2.5. Information Sources and Search Strategy
We searched seven electronic databases from their inception until January 31, 2016: PubMed, Cochrane CENTRAL, EMBASE, Chinese National Knowledge Infrastructure (CNKI, 1979-), Wanfang database (1998-), Chinese Scientific Journals Database (VIP, 1989-), and Chinese Biomedical Literature Database (CBM, 1978-). These Chinese databases included medical and physical therapy, traditional Chinese medicine (TCM) articles, and full manuscripts plus conference proceedings which could be retrieved. The search terms included “cervical radiculopathy”, “cervical spondylotic radiculopathy”, “nerve-root-type cervical spondylosis”, “cervicobrachial pain”, “cervicobrachialgia”, “neck and arm pain”, “brachialgia”, “brachial neuralgia”, “brachial plexus neuropath∗”, “neck pain with radiculopathy”, or “neck disorder with radiculopathy” combined with “massage”, “Chinese massage”, “Tui Na”, “TuiNa”, “manual therapy”, and “chiropractic”. There was no limitation on language, publication type, and status. Reference lists of review articles and included trials were searched.

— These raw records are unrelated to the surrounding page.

theorem exec_pollstep_of_ready (hr : readByte s.params.aStatus s = .ok v t) (hv : xlReady v = true)
    (hb : memRead s.params.aOutXl 6 t = .ok b u) : exec .pollstep s = .next (pollDetect (decodeSample b) u) := by
  simp only [exec, execPollstep, requireStrategy_of_eq hst, hr, hv, hb, BusRes.bind_ok, BusRes.conclude_ok, if_true]

theorem exec_pollstep_of_read_failed (hr : readByte s.params.aStatus s = .err t) :
    exec .pollstep s = .next (raiseBusError t) := by
  simp only [exec, execPollstep, requireStrategy_of_eq hst, hr, BusRes.bind_err, BusRes.conclude_err]

theorem exec_pollstep_of_burst_failed (hr : readByte s.params.aStatus s = .ok v t) (hv : xlReady v = true)
    (hb : memRead s.params.aOutXl 6 t = .err u) : exec .pollstep s = .next (raiseBusError u) := by
  simp only [exec, execPollstep, requireStrategy_of_eq hst, hr, hv, hb, BusRes.bind_ok, BusRes.bind_err,
    BusRes.conclude_err, if_true]

end

/-! ### Bus effects in a row -/

theorem OnlyBusEffects.trans {s t u : State} (h : OnlyBusEffects s t) (h' : OnlyBusEffects t u) :
    OnlyBusEffects s u := by
  unfold OnlyBusEffects at *
  rw [h', h]

theorem OnlyBusEffects.busError {s t u : State} (h : OnlyBusEffects s t) (h' : OnlyBusErrorEffects t u) :
    OnlyBusErrorEffects s u := by
  unfold OnlyBusEffects OnlyBusErrorEffects at *
  rw [h', h]

theorem RegsUnchangedOutside.trans {as bs : List Byte} {s t u : State} (h : RegsUnchangedOutside as s t)
    (h' : RegsUnchangedOutside bs t u) : RegsUnchangedOutside (as ++ bs) s u := fun b hb => by
  rw [List.mem_append, not_or] at hb
  rw [h' b hb.2, h b hb.1]

theorem RegsUnchangedOutside.mono {as bs : List Byte} {s t : State} (h : RegsUnchangedOutside as s t)
    (hsub : as ⊆ bs) : RegsUnchangedOutside bs s t := fun b hb => h b fun hb' => hb (hsub hb')

/-- A read changes `WK_SRC` at most (R66). -/
theorem AfterOneRead.regs {a : Byte} {n : Nat} {s t : State} (h : AfterOneRead a n s t) :
    RegsUnchangedOutside [s.params.aWkSrc] s t := fun b hb => by
  obtain ⟨-, -, -, -, hregs⟩ := h
  rw [hregs b, byteAfterRead_of_ne (by simpa using hb)]

theorem AfterFailedRead.regs {a : Byte} {n : Nat} {rest : List BusOutcome} {s t : State}
    (h : AfterFailedRead a n rest s t) : RegsUnchangedOutside [s.params.aWkSrc] s t := fun b hb => by
  obtain ⟨-, -, -, hregs | hregs⟩ := h
  · exact hregs b
  · rw [hregs b, byteAfterRead_of_ne (by simpa using hb)]

theorem OnlyBusEffects.params {s t : State} (h : OnlyBusEffects s t) : t.params = s.params := by rw [h]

The strategy for searching PubMed was listed as follows:
((((((((((cervical radiculopathy [Title/Abstract]) OR cervical spondylotic radiculopathy [Title/Abstract]) OR nerve-root-type cervical spondylosis [Title/Abstract]) OR cervicobrachial pain [Title/Abstract]) OR cervicobrachialgia [Title/Abstract]) OR (neck [Title/Abstract] AND arm pain [Title/Abstract])) OR brachialgia [Title/Abstract]) OR brachial neuralgia [Title/Abstract]) OR brachial plexus neuropath∗ [Title/Abstract]) OR neck pain with radiculopathy [Title/Abstract]) OR neck disorder with radiculopathy [Title/Abstract]
(((((massage [Title/Abstract]) OR Chinese massage [Title/Abstract]) OR Tui Na [Title/Abstract]) OR TuiNa [Title/Abstract]) OR manual therapy [Title/Abstract]) OR chiropractic [Title/Abstract]
(1) AND (2)
2.6. Study Selection
Two authors independently searched and assessed all the retrieved studies in an unblinded standardized manner. During title and abstract screening, relevant studies were saved. Then the studies with accessible full text were retrieved and further assessed according to the eligibility criteria. The PRISMA flow diagram was used to record the selection processes. Any disagreement was resolved through discussion or, if required, we consulted a third review author.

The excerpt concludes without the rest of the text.